Problem description
Would you return the lines between the one holding "cType f.word == 5" and the one holding "(R169, R175). -/", inclusive, and only those, exactly as they stand in the listing below?

--- Material provided ---

-- ==== Sys2Proof/Machine/Pruner.lean ====
section
/-!
DEFINITION. The Pruners (R335 to R358): accumulation, the update rules, the ledger with its journal ring, deferred passes and
ledger recovery.
-/

namespace Sys2Proof.Machine

/-! The journal ring (R350, R351). -/

/-- The device address of byte `o` of the 8 MiB of the ring that PRUNER[k] owns. -/
def ringAddr (base k o : Nat) : Nat := base + o / 4096 * 131072 + k * 4096 + o % 4096

/-- The slots of a Pruner's ring, and where the header and the body of a slot and RETIRED_SEQ lie in its 8 MiB. RETIRED_SEQ's
granule follows the last header (DESIGN CHOICE). -/
def ringSlots : Nat := 1016
def headOff (seq : Nat) : Nat := seq % ringSlots * 64
def bodyOff (seq : Nat) : Nat := 65536 + seq % ringSlots * 8192
def retiredOff : Nat := 65024

/-- A journal entry (R351): the header's fields, the device addresses of the pieces (0 where unused), the old pieces and the old
stamp. -/
structure Entry where
  part  : Nat
  rule  : Nat
  step  : Nat
  g     : Nat
  addrs : List Nat
  olds  : List (List Byte)
  stamp : Nat
  deriving DecidableEq, Repr

/-- Bytes cut or filled with zeros to `n`. -/
def padTo (n : Nat) (bs : List Byte) : List Byte := (bs ++ List.replicate n 0).take n

/-- The body of an entry: old master, old MOM1, old MOM2; unused parts are zero. -/
def Entry.body (e : Entry) : List Byte :=
  padTo 4096 (e.olds.getD 0 []) ++ padTo 2048 (e.olds.getD 1 []) ++ padTo 2048 (e.olds.getD 2 [])

/-- The header of an entry but for its CRC. -/
def Entry.head (e : Entry) (seq : Nat) : List Byte :=
  toBytes 8 seq ++ toBytes 4 e.step ++ toBytes 4 (e.part % 64 + e.rule % 16 * 64) ++ toBytes 8 e.g ++
    (List.range 4).flatMap (fun i => toBytes 8 (e.addrs.getD i 0)) ++ toBytes 4 e.stamp

/-- The 64 bytes of a sealed header. -/
def Entry.sealed (e : Entry) (seq : Nat) : List Byte :=
  e.head seq ++ toBytes 4 (crc32c (e.head seq ++ e.body)).toNat

/-- Writes bytes at a device address of the deep tier for a leaf; of its invalidations only one of every entry waits for it. -/
def Block.putDeep (b : Block) (p a : Nat) (bs : List Byte) : Block :=
  ((b.put a bs false).mcWrite (some p) (2 ^ 64) a bs.length fun _ => false).countXl p (.dev a) bs.length true

/-- The journal region of a Pruner. -/
def Block.ringBase (b : Block) (k : Nat) : Nat := b.reg64 (prunerPage k) 0x048

/-- Writes an entry's body, then its header. -/
def Block.writeEntry (b : Block) (k seq : Nat) (e : Entry) : Block :=
  let at_ (o : Nat) : Nat := ringAddr (b.ringBase k) k o
  ((b.putDeep e.part (at_ (bodyOff seq)) (e.body.take 4096)).putDeep e.part (at_ (bodyOff seq + 4096)) (e.body.drop 4096)).putDeep
    e.part (at_ (headOff seq)) (e.sealed seq)

/-- The SEQ of a Pruner's next entry. NEXT_SEQ resets to 0 and the first entry's SEQ is 1 (DEDUCED from R351 and R354: RETIRED_SEQ of
0 must lie below it). -/
def Block.nextSeq (b : Block) (k : Nat) : Nat := max 1 (b.reg64 (prunerPage k) 0x058)

/-- Journals an entry as the Pruner's next (R352, step 3). -/
def Block.journal (b : Block) (k : Nat) (e : Entry) : Block :=
  let q := b.nextSeq k
  (b.writeEntry k q e).set64 (prunerPage k) 0x058 (q + 1)

/-- Writes RETIRED_SEQ (R352, step 6). -/
def Block.setRetired (b : Block) (p k seq : Nat) : Block :=
  (b.putDeep p (ringAddr (b.ringBase k) k retiredOff) (toBytes 8 seq ++ List.replicate 56 0)).set64 (prunerPage k) 0x050 seq

/-- RETIRED_SEQ, and the entries of a Pruner that are not retired. -/
def Block.retiredSeq (b : Block) (k : Nat) : Nat := b.reg64 (prunerPage k) 0x050
def Block.unretired (b : Block) (k : Nat) : Nat := b.nextSeq k - 1 - b.retiredSeq k

/-- Whether a Pruner may make another entry: it keeps at most 16 unretired (R350). -/
def Block.room (b : Block) (k : Nat) : Bool := b.unretired k < 16

/-- Whether no Pruner has an unretired entry. A pass of the Coach over many blocks starts only then, so that none of its entries waits
(DESIGN CHOICE, log 184). -/
def Block.ringsClear (b : Block) : Bool := (List.range 32).all fun k => b.unretired k == 0

/-- The SEQs of a Pruner's complete entries that an earlier, open one keeps from retiring (R352). -/
def Block.doneSeqs (b : Block) (k : Nat) : List Nat := storeGet (fun _ => []) b.prDone k
def Block.setDone (b : Block) (k : Nat) (l : List Nat) : Block := { b with prDone := storePut (fun _ => []) b.prDone k l }

/-- The last of the complete SEQs that follow `q` without a gap. -/
def lastDone (done : List Nat) : Nat → Nat → Nat
  | 0, q => q
  | n + 1, q => if done.contains (q + 1) then lastDone done n (q + 1) else q

/-- Entry `seq` of a Pruner is complete: RETIRED_SEQ advances in SEQ order (R352). -/
def Block.retireSeq (b : Block) (p k seq : Nat) : Block :=
  let done := seq :: b.doneSeqs k
  let q := lastDone done done.length (b.retiredSeq k)
  let b := b.setDone k (done.filter (q < ·))
  if q = b.retiredSeq k then b else b.setRetired p k q

/-- Retires the Pruner's latest entry. -/
def Block.retire (b : Block) (p k : Nat) : Block := b.retireSeq p k (b.nextSeq k - 1)

/-! Blocks of a carriage. -/

/-- The offset in [g0, g0 + n) of the first block of PRUNER[k], and how many of the blocks are its own (R336). -/
def firstOf (k g0 : Nat) : Nat := (k + 32 - g0 % 32) % 32
def countOf (k g0 n : Nat) : Nat := if n ≤ firstOf k g0 then 0 else (n - firstOf k g0 + 31) / 32

/-- How a block ends. -/
inductive BlockEnd where
  | done
  | poison
  | bad (va : Nat)
  deriving DecidableEq, Repr

/-- Counts a block of a Pruner (R364). -/
def Block.countBlock (b : Block) (k : Nat) : Block := b.add64 (prunerPage k) 0x060 1

/-- POISON_IN (R349). -/
def Block.poisonIn (b : Block) (p g : Nat) : Block := b.raise (prunerPage (g % 32)) 1 (some p) g

/-! ACCUM (R342, R343). -/

/-- The FP32 words of a contribution (R342). -/
def srcWords (fmt : Nat) (bs : List Byte) : List Word :=
  if fmt = 0 then (unpackWords 4 bs).map (BitVec.ofNat 32) else (unpackWords 2 bs).map bfWord

/-- Adds the squares of a block to a sum, in block order (R343). -/
def addSquares (sum : DWord) (ws : List Word) : DWord :=
  ws.foldl (fun acc w => f64Add acc (encF64 (mulV (decF32 w) (decF32 w)))) sum

/-- One block of an ACCUM. With FIRST the contribution replaces the accumulator, a NaN in it by the canonical one (R45). -/
def Block.accumBlock (b : Block) (x : Ctx) (c : PruneC) (g : Nat) : Block × BlockEnd :=
  let k := g % 32
  let acc := (pieceAddr c.accum 4096 g, 4096)
  let src := (c.src + (g - c.g0) * c.srcStride, if c.srcFmt = 0 then 4096 else 2048)
  let reads := (if c.srcEn then [src] else []) ++ (if c.srcEn && c.first then [] else [acc])
  match b.readAll x reads with
  | (b, .poison) => (b, .poison)
  | (b, .bad a) => (b, .bad a)
  | (b, .ok bss) =>
    let old := (unpackWords 4 (bss.getLastD [])).map (BitVec.ofNat 32)
    let new : List Word := if c.srcEn then
        let s := srcWords c.srcFmt (bss.getD 0 [])
        if c.first then s.map fun w => encF32 (decF32 w) else List.zipWith f32Add old s
      else old
    let (b, bad) := if c.srcEn then b.writeV x acc.1 (clean (packWords 4 (new.map (·.toNat)))) else (b, none)
    match bad with
    | some a => (b, .bad a)
    | none =>
      let r := b.run x.part
      let sum := storeGet (fun _ => 0) r.sums k
      let b := b.ifSo c.ssq fun b =>
        b.setRun x.part { r with sums := storePut (fun _ => 0) r.sums k (addSquares sum new) }
      (b.countBlock k, .done)

/-- The blocks of an ACCUM in turn, up to one that fails. -/
def Block.accumBlocks (b : Block) (x : Ctx) (c : PruneC) : Nat → Nat → Block × Nat × BlockEnd
  | 0, g => (b, g, .done)
  | n + 1, g =>
    match b.accumBlock x c g with
    | (b, .done) => Block.accumBlocks b x c n (g + 1)
    | (b, e) => (b, g, e)

/-- Ends a flight at a block that failed. -/
def Block.blockFault (b : Block) (i : Nat) (f : Flight) (g : Nat) : BlockEnd → Block
  | .done => b
  | .poison => (b.poisonIn f.part g).endFault i f
  | .bad a => b.xlateFault i f a

/-- Picks the flights of a leaf's PRUNE carriages with an OP. -/
def pruneSel (p op : Nat) (f : Flight) : Bool := f.engine == engPrune p && !f.done && (pruneOf f.word).op == op

/-- The blocks of PRUNER[k] that an ACCUM or UPDATE has left. -/
def Flight.leftOf (f : Flight) (k : Nat) : Nat :=
  let c := pruneOf f.word
  countOf k c.g0 c.nblk - f.next.getD k 0

/-- Whether a flight engages PRUNER[k] (R341): an ACCUM or UPDATE that has blocks left for it. -/
def Flight.engages (f : Flight) (k : Nat) : Bool :=
  cType f.word == 5 && (pruneOf f.word).op ≤ 1 && f.engine != engDispatch && !f.done && f.leftOf k != 0

/-- Whether flight `i` has its turn at PRUNER[k]: each engine takes the carriages that reach it in the order they came (R169, R175). -/
def Block.prunerTurn (b : Block) (i k : Nat) : Bool := !((b.flights.take i).any fun f => f.engages k)

/-- The base of the accumulator as a carriage names it. -/
def Block.noteAccum (b : Block) (p : Nat) (c : PruneC) : Block := b.setRun p { b.run p with accum := some c.accum }

/-- PRUNE_ACCUM (R342): one that replaces waits for the commit of the step before. -/
def execPruneAccum (p : Fin 64) (s : State) : Host.Outcome State Fault Refusal :=
  onBlock (fun b => b.runFlight (pruneSel p 0) fun b i f =>
    let c := pruneOf f.word
    if (c.first && b.committed p < c.step - 1) || !((List.range 32).all fun k => f.leftOf k == 0 || b.prunerTurn i k) then b
    else match (b.noteAccum p c).accumBlocks f.ctx c c.nblk c.g0 with
      | (b, _, .done) => b.setFlight i f.finish
      | (b, g, e) => b.blockFault i f g e) s

/-! The update rules (R347). -/

/-- A parameter's new values before they are stored: master (or anchor) and moments. -/
structure NewParam where
  w  : Word
  m1 : Word
  m2 : Word
  deriving DecidableEq, Repr

/-- The sign of a value, as FP32; of ±0 it is 0. -/
def signWord (v : Word) : Word :=
  match decF32 v with
  | .nan => f32Nan
  | .inf neg => if neg then 0xBF800000#32 else f32One
  | .fin neg man _ => if man = 0 then 0 else if neg then 0xBF800000#32 else f32One

/-- The gradient of R347: ACCUM × 2^G_EXP × c. -/
def RuleRec.grad (r : RuleRec) (clip a : Word) : Word := f32Mul (encF32 (scaleV r.gExp (decF32 a))) clip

---

Result of the exercise
  cType f.word == 5 && (pruneOf f.word).op ≤ 1 && f.engine != engDispatch && !f.done && f.leftOf k != 0

/-- Whether flight `i` has its turn at PRUNER[k]: each engine takes the carriages that reach it in the order they came (R169, R175). -/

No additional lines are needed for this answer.